PROVIDED DATA

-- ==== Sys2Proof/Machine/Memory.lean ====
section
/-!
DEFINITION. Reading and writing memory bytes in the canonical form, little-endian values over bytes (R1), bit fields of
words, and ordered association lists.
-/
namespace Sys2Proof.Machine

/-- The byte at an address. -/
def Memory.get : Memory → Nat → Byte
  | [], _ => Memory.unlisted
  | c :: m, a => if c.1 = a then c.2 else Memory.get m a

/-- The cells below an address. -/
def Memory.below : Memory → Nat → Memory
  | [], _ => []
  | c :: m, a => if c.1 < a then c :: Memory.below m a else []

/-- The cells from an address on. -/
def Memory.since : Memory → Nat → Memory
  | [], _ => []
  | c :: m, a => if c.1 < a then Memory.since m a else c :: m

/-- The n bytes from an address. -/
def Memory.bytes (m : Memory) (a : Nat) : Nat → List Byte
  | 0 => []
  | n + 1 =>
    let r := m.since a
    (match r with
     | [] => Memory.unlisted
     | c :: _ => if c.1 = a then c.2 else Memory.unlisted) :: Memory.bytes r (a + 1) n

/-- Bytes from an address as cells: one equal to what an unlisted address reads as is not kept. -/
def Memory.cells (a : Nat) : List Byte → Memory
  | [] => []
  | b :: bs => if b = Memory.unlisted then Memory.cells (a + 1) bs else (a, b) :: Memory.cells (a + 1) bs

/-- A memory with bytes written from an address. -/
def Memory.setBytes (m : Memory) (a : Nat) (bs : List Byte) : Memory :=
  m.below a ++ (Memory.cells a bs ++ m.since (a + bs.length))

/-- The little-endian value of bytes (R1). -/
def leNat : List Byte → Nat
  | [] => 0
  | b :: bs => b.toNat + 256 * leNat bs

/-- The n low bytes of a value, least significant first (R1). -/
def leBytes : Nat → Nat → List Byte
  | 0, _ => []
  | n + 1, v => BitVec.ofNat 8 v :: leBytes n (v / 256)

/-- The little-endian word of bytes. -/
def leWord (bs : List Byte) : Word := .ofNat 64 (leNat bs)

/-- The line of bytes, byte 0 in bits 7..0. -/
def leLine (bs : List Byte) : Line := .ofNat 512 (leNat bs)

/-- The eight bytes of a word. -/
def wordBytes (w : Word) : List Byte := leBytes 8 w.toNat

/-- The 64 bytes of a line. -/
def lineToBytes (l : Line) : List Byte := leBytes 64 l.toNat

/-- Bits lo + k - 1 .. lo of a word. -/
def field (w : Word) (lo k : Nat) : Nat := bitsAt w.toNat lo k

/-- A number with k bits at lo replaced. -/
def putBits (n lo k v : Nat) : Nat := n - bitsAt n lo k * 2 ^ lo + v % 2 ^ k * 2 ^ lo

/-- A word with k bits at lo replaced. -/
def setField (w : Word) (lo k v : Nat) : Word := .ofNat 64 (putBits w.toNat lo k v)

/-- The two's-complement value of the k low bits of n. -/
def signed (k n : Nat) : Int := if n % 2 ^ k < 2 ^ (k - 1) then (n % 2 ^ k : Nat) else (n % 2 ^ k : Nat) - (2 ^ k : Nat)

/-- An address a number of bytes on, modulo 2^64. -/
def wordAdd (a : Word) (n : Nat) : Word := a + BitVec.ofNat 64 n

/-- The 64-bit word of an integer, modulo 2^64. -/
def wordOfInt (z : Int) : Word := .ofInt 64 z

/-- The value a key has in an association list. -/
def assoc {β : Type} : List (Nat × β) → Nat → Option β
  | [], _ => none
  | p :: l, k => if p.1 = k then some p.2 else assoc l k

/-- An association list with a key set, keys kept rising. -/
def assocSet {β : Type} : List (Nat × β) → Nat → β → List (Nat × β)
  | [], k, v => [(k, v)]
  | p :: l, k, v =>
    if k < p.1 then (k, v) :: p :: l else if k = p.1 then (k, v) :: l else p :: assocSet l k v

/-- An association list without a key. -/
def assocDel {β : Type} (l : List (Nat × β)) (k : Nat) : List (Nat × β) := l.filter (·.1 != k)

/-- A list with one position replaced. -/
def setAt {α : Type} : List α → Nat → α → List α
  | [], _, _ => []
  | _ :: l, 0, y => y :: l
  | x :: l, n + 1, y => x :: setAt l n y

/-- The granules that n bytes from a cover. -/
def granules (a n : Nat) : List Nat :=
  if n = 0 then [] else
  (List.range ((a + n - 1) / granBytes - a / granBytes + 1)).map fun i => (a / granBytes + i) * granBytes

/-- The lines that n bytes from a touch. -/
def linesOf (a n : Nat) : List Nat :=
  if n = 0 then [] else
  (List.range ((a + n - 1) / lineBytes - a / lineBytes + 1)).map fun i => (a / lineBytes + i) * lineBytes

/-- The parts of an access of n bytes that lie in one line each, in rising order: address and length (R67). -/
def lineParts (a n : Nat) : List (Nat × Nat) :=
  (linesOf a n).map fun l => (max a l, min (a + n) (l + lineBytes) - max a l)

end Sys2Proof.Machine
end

WORK ITEM
Begin at the top of the listing above and set down each line exactly. Stop after the line that contains "bytes from an address. -/".

REPLY
-- ==== Sys2Proof/Machine/Memory.lean ====
section
/-!
DEFINITION. Reading and writing memory bytes in the canonical form, little-endian values over bytes (R1), bit fields of
words, and ordered association lists.
-/
namespace Sys2Proof.Machine

/-- The byte at an address. -/
def Memory.get : Memory → Nat → Byte
  | [], _ => Memory.unlisted
  | c :: m, a => if c.1 = a then c.2 else Memory.get m a

/-- The cells below an address. -/
def Memory.below : Memory → Nat → Memory
  | [], _ => []
  | c :: m, a => if c.1 < a then c :: Memory.below m a else []

/-- The cells from an address on. -/
def Memory.since : Memory → Nat → Memory
  | [], _ => []
  | c :: m, a => if c.1 < a then Memory.since m a else c :: m

/-- The n bytes from an address. -/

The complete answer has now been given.